What are human rights? Concept, Origin and List of Rights

What are human rights?

We explain what human rights are and where they come from. In addition, its importance and a list of these rights.

Human rights are enshrined in the laws of all nations.

When we speak of human rights or the fundamental rights of the human being, we are referring to the set of inherent rights, proper to the human condition. In other words, to the rights with which everyone is born, regardless of race, nationality, social class, religion, gender or any other possible distinction.

Human rights are enshrined in the laws of all nations and international treaties; they are indivisible, interdependent, inalienable and universal. This means that they must be fulfilled in their entirety (and not partially), that they must always be fulfilled, that they cannot be taken from anyone under any circumstances and that they apply to all human beings without distinction. These rights, moreover, would be above any type of legal system.

In fact, there are global international institutions that ensure the preservation of human rights and can encourage sanctions for countries where they are not given due attention. The violation of human rights is considered a non-prescriptive crime that must be prosecuted worldwide.
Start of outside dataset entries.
-- ==== Sys2Proof/Safety.lean ====
section
/-! DEFINITION. What a safe state is and the invariant every step keeps. -/

namespace Sys2Proof.Machine

/-- No exception has been raised: claims about a run take this as a premise or prove it (spec/60_exceptions.md, head). -/
def State.faultFree (s : State) : Bool :=
  match s.status with
  | .running => true
  | .ended => true
  | .faulted _ => false

/-- What an exception's record says of the state that holds it (spec/60_exceptions.md R170, R172 to R178). -/
def Exception.recordHolds (s : State) : Exception → Prop
  | .instructionAddressMisaligned a => a.toNat % 4 ≠ 0
  | .instructionAccessFault a => a = s.pc ∧ s.instrFetch = none ∧ s.pc ≠ s.endPc
  | .illegalInstruction w => s.instrFetch = some w
  | .loadAddressMisaligned a => a.toNat % 4 ≠ 0
  | .loadAccessFault a => s.inDataMemory a 4 = false
  | .storeAddressMisaligned a => a.toNat % 4 ≠ 0
  | .storeAccessFault a => s.inDataMemory a 4 = false ∨ s.config.faultOnStoreToText = true ∧ s.overlapsImage a 4 = true

/-- The invariant: the map is one the spec accepts (R39), data memory is canonical and lists only bytes that exist (R20),
`pc` is a multiple of 4 (R16), an ended machine stands at `END_PC` (R205), an exception's record is true (R170). -/
structure State.Inv (s : State) : Prop where
  accepted : s.configAccepted = true
  memCanonical : s.mem.wf
  memExists : ∀ c ∈ s.mem, s.config.dmemBase.toNat ≤ c.1 ∧ c.1 < s.config.dmemBase.toNat + s.config.dmemSize
  pcAligned : s.pc.toNat % 4 = 0
  endedAtEnd : s.status = .ended → s.pc = s.endPc
  recordTrue : ∀ e, s.status = .faulted e → e.recordHolds s

end Sys2Proof.Machine
end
However, the theory of human rights is not always fully complied with, and in today’s complex political world many conjunctures impede it. Cultural resistance, political expediency or the loss of faith in the values behind these rights are some of those reasons.
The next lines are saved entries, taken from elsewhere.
/-- D10: with the switch on, a store over the image's addresses faults (log 11). -/
theorem test_store_to_text_faults :
    after (look 0) { machine [0x0064A423#32] [(9, 0xFF8#32)] [] with
        config := { Config.testVectors with dmemSize := 0x2000, faultOnStoreToText := true } } =
      some (0#32, 0x1000#32, .faulted (.storeAccessFault 0x1000#32)) ∧
    after (look 0) { machine [0x0064A423#32] [(9, 0xFF8#32)] [] with
        config := { Config.testVectors with dmemSize := 0x2000 } } = some (0#32, 0x1004#32, .running) := by decide

/-! ### The control unit and the datapath (sections 1.3 and 1.4) -/

/-- The controls of the `lw` row with the don't-cares it has none of. -/
def lwControls : Controls := ⟨true, 0b00#2, true, false, true, false, 0b00#2⟩

/-- R131, column 3: the signals of the simulated `lw x6, -4(x9)`. -/
theorem test_signals_of_the_worked_example :
    let g := signals lwControls 0b000#3 0xFFC4A303#32 (machine [0xFFC4A303#32] [(9, 0x20#32)] [(0x1C, 0x20#8)])
    g.immExtOut = 0xFFFFFFFC#32 ∧ g.aIn = 0x20#32 ∧ g.bIn = 0xFFFFFFFC#32 ∧ g.resultO = 0x1C#32 ∧
    g.aAndB = 0x20#32 ∧ g.aOrB = 0xFFFFFFFC#32 ∧ g.notB = 3#32 ∧ g.mux1 = 0xFFFFFFFC#32 ∧ g.mux2 = 0x1C#32 ∧
    g.sltInstruction = 0#32 ∧ g.a1 = 9#5 ∧ g.a3 = 6#5 ∧ g.wd3 = 0x20#32 ∧ g.rd1 = 0x20#32 := by decide

/-- R131, column 1: every bus 0 gives Z = 1 and N = V = C = 0. -/
theorem test_flags_on_zero_operands :
    flagZ 0b000#3 0#32 0#32 = true ∧ flagN 0b000#3 0#32 0#32 = false ∧ flagV 0b000#3 0#32 0#32 = false ∧
    flagC 0b000#3 0#32 0#32 = false := by decide

/-! ### Assembly names (R24, R71, R72) -/

theorem test_register_names :
    regOfName "sp" = some 2 ∧ regOfName "fp" = some 8 ∧ regOfName "s0" = some 8 ∧ regOfName "t6" = some 31 ∧
    regOfName "x17" = some 17 ∧ regOfName "x32" = none := by decide

theorem test_assembly_text :
    assemblyText (.lw 6 9 (-4#12)) = "lw x6, -4(x9)" ∧ assemblyText (.beq 5 6 8#13) = "beq x5, x6, +8" ∧
    encode (expandPseudo .nop) = 0x00000013#32 := by decide

/-! ### Witnesses: for every statement with hypotheses, states that meet them -/

/-- No word of the image stands at `pc` (used to meet that hypothesis on a concrete state). -/
theorem outside_of_fetch {s : State} (h : s.instrFetch = none) : ¬ ∃ k w, atWord s k w := by
  rintro ⟨k, w, hk, hw⟩
  have := (s.instrFetch_eq_some w).2 ⟨k, hk, hw⟩
  rw [h] at this
  cases this

theorem of_seen {α : Type} {f : State → α} {v : α} {r : Result} (h : seen f r = some v) : ∃ t, r = .next t ∧ f t = v := by
  cases r with
  | next t => exact ⟨t, rfl, by simpa [seen] using h⟩
  | fault _ => cases h
  | refused _ => cases h

/-- The state of the witnesses about one instruction: x5 = x6 = 7, x7 = 8, x9 = 0xFFC, x10 = 0x100. -/
def sample : State :=
  machine [0x00000013#32, 0x00000013#32] [(5, 7#32), (6, 7#32), (7, 8#32), (9, 0xFFC#32), (10, 0x100#32)] section3

/-- `sample` with the word `w` at its pc. -/
def sampleOf (w : Word) : State := { sample with imem := [w, 0x00000013#32] }

/-- The last word of the image runs too. -/
theorem witness_StepRunsTheFetchedInstruction :
    (let s := sampleOf 0xFFC4A303#32
     s.status = .running ∧ s.configAccepted = true ∧ (s.pc.toNat = s.config.imemBase.toNat + 4 * 0 ∧
      s.imem[0]? = some 0xFFC4A303#32) ∧ s.pc.toNat ≠ endAddress s ∧ decodeWord 0xFFC4A303#32 = .ok (.lw 6 9 (-4#12)) ∧
      admits s.config.admitted (tierOf (.lw 6 9 (-4#12))) = true) ∧
    (let s := sample.jump 0x1004#32
     s.status = .running ∧ s.configAccepted = true ∧ (s.pc.toNat = s.config.imemBase.toNat + 4 * 1 ∧
      s.imem[1]? = some 0x00000013#32) ∧ s.pc.toNat ≠ endAddress s ∧ decodeWord 0x00000013#32 = .ok (.addi 0 0 0#12) ∧
      admits s.config.admitted (tierOf (.addi 0 0 0#12)) = true) := by decide

theorem witness_DecoderIsTheOpcodeMap :
    decodeWord 0x41F0D093#32 = .ok (.srai 1 1 31#5) ∧
    (∃ row ∈ opcodeMap, 0x41F0D093#32 &&& row.mask = row.pattern ∧ row.mnemonic = .SRAI) := by decide

theorem witness_DecodeOfEncodeIsTheInstruction :
    (Instr.beq 31 31 4094#13).wellFormed = true ∧ (Instr.beq 0 0 (-4096#13)).wellFormed = true ∧
    (Instr.sw 31 31 2047#12).wellFormed = true := by decide

theorem witness_EncodeOfDecodeIsTheWord :
    decodeWord 0x80208063#32 = .ok (.beq 1 2 (-4096#13)) ∧ decodeWord 0x7FFFAFA3#32 = .ok (.sw 31 31 2047#12) := by decide

/-- One word for each named case after the first two, which are words themselves. -/
theorem witness_NamedIllegalWordsAreRejected :
    ((0x00006003#32).extractLsb' 0 7 = 0b0000011#7 ∧ (0x00006003#32).extractLsb' 12 3 ∈ [0b011#3, 0b110#3, 0b111#3]) ∧
    ((0x02001013#32).extractLsb' 0 7 = 0b0010011#7 ∧ (0x02001013#32).extractLsb' 12 3 = 0b001#3 ∧
      (0x02001013#32).extractLsb' 25 7 ≠ 0#7) ∧
    ((0x20005013#32).extractLsb' 0 7 = 0b0010011#7 ∧ (0x20005013#32).extractLsb' 12 3 = 0b101#3 ∧
      (0x20005013#32).extractLsb' 25 7 ∉ [0#7, 0b0100000#7]) ∧
    ((0x00001023#32).extractLsb' 0 7 = 0b0100011#7 ∧ (0x00001023#32).extractLsb' 12 3 ≠ 0b010#3) ∧
    ((0x00001033#32).extractLsb' 0 7 = 0b0110011#7 ∧
      (0x00001033#32).extractLsb' 12 3 ∈ [0b001#3, 0b011#3, 0b100#3, 0b101#3]) ∧
    ((0x02000033#32).extractLsb' 0 7 = 0b0110011#7 ∧ (0x02000033#32).extractLsb' 25 7 ∉ [0#7, 0b0100000#7]) ∧
    ((0x40002033#32).extractLsb' 0 7 = 0b0110011#7 ∧ (0x40002033#32).extractLsb' 25 7 = 0b0100000#7 ∧
      (0x40002033#32).extractLsb' 12 3 ≠ 0b000#3) ∧
    ((0x00001063#32).extractLsb' 0 7 = 0b1100011#7 ∧ (0x00001063#32).extractLsb' 12 3 ≠ 0b000#3) ∧
    (0x0000006F#32).extractLsb' 0 7 ∈ [0b1100111#7, 0b1101111#7, 0b0110111#7, 0b0010111#7, 0b0001111#7, 0b1110011#7] ∧
    (0x00000001#32).extractLsb' 0 2 ≠ 0b11#2 := by decide

/-- The word of no row; the word of a row that ADMIT = T1 excludes. -/
theorem witness_IllegalWordRaises :
    (let s := sampleOf 0#32
     s.status = .running ∧ s.configAccepted = true ∧ (s.pc.toNat = s.config.imemBase.toNat + 4 * 0 ∧ s.imem[0]? = some 0#32) ∧
      s.pc.toNat ≠ endAddress s ∧
      ∀ row ∈ opcodeMap, 0#32 &&& row.mask = row.pattern → admits s.config.admitted row.tier = false) ∧
    (let s := { sample with config := { Config.testVectors with admitted := .t1 } }
     s.status = .running ∧ s.configAccepted = true ∧ (s.pc.toNat = s.config.imemBase.toNat + 4 * 0 ∧
      s.imem[0]? = some 0x00000013#32) ∧ s.pc.toNat ≠ endAddress s ∧
      ∀ row ∈ opcodeMap, 0x00000013#32 &&& row.mask = row.pattern → admits s.config.admitted row.tier = false) := by decide

theorem witness_MisalignedPcRaises :
    let s := sample.jump 0x1002#32
    s.status = .running ∧ s.configAccepted = true ∧ s.pc.toNat % 4 ≠ 0 := by decide

/-- An image that ends at 2^32: END_PC is 0. -/
def lastWord : State :=
  { sample with imem := [0x00000013#32], config := { Config.testVectors with imemBase := 0xFFFFFFFC#32 }, pc := 0#32 }

theorem witness_OutsideTheImageEndsOrRaises :
    (let s := sample.jump 0x1008#32
     s.status = .running ∧ s.configAccepted = true ∧ s.pc.toNat = endAddress s) ∧
    (let s := lastWord
     s.status = .running ∧ s.configAccepted = true ∧ s.pc.toNat = endAddress s) ∧
    (let s := sample.jump 0x0FFC#32
     s.status = .running ∧ s.configAccepted = true ∧ s.pc.toNat % 4 = 0 ∧ s.instrFetch = none ∧
      s.pc.toNat ≠ endAddress s) := by decide

/-- `instrFetch = none` is that statement's hypothesis about the image. -/
theorem witness_OutsideTheImageEndsOrRaises_image : ¬ ∃ k w, atWord (sample.jump 0x0FFC#32) k w :=
  outside_of_fetch (by decide)

/-- R205: an image of all 2^32 bytes has END_PC = 0, and the run ends there although a word stands there (log 7). -/
theorem test_full_image_ends_at_zero (image : List Word) (h : image.length = 2 ^ 30) :
    let s := State.launch { Config.testVectors with imemBase := 0#32, resetPc := 0#32 } image (Vector.replicate 31 0#32) []
    step s = .next s.endRun := by
  intro s
  refine step_of_stepped s _ rfl ?_ (.ended rfl ?_)
  · simp [s, State.configAccepted, State.launch, Config.testVectors, h]
  · simp [s, State.endPc, State.launch, h]

/-- There is such an image. -/
theorem witness_full_image : (List.replicate (2 ^ 30) 0x00000013#32).length = 2 ^ 30 := List.length_replicate

/-- One state for each clause of R39, just past its bound. -/
theorem witness_UnacceptableMapIsRefused :
    (let s := { sample with config := { Config.testVectors with imemBase := 0x1002#32 } }
     s.status = .running ∧ s.config.imemBase.toNat % 4 ≠ 0) ∧
    (let s := { sample with config := { Config.testVectors with imemBase := 0xFFFFFFFC#32 } }
     s.status = .running ∧ 2 ^ 32 < s.config.imemBase.toNat + 4 * s.imem.length) ∧
    (let s := { sample with config := { Config.testVectors with dmemBase := 0xFFFFFFFF#32, dmemSize := 2 } }
     s.status = .running ∧ 2 ^ 32 < s.config.dmemBase.toNat + s.config.dmemSize) := by decide

theorem inv_of_running {s : State} (h1 : s.configAccepted = true) (h2 : s.mem.wf)
    (h3 : ∀ c ∈ s.mem, s.config.dmemBase.toNat ≤ c.1 ∧ c.1 < s.config.dmemBase.toNat + s.config.dmemSize)
    (h4 : s.pc.toNat % 4 = 0) (h5 : s.status = .running) : s.Inv :=
  ⟨h1, h2, h3, h4, fun h => (by rw [h5] at h; cases h), fun e h => (by rw [h5] at h; cases h)⟩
Today, every State in the world has signed at least one of the many universal human rights treaties, and 80 per cent of countries have signed about four of them. If this trend increases, it could mean a more egalitarian and fairer future for future human generations.

Origin of human rights

More recent treaties address specific issues such as children’s rights.

Human rights were first proclaimed during the French Revolution of 1789, under the title “Declaration of the Rights of Man in Society”, although in reality they were the first firm step in a long cultural process rooted in the different conceptions of “human dignity” rooted in Western and Eastern cultures.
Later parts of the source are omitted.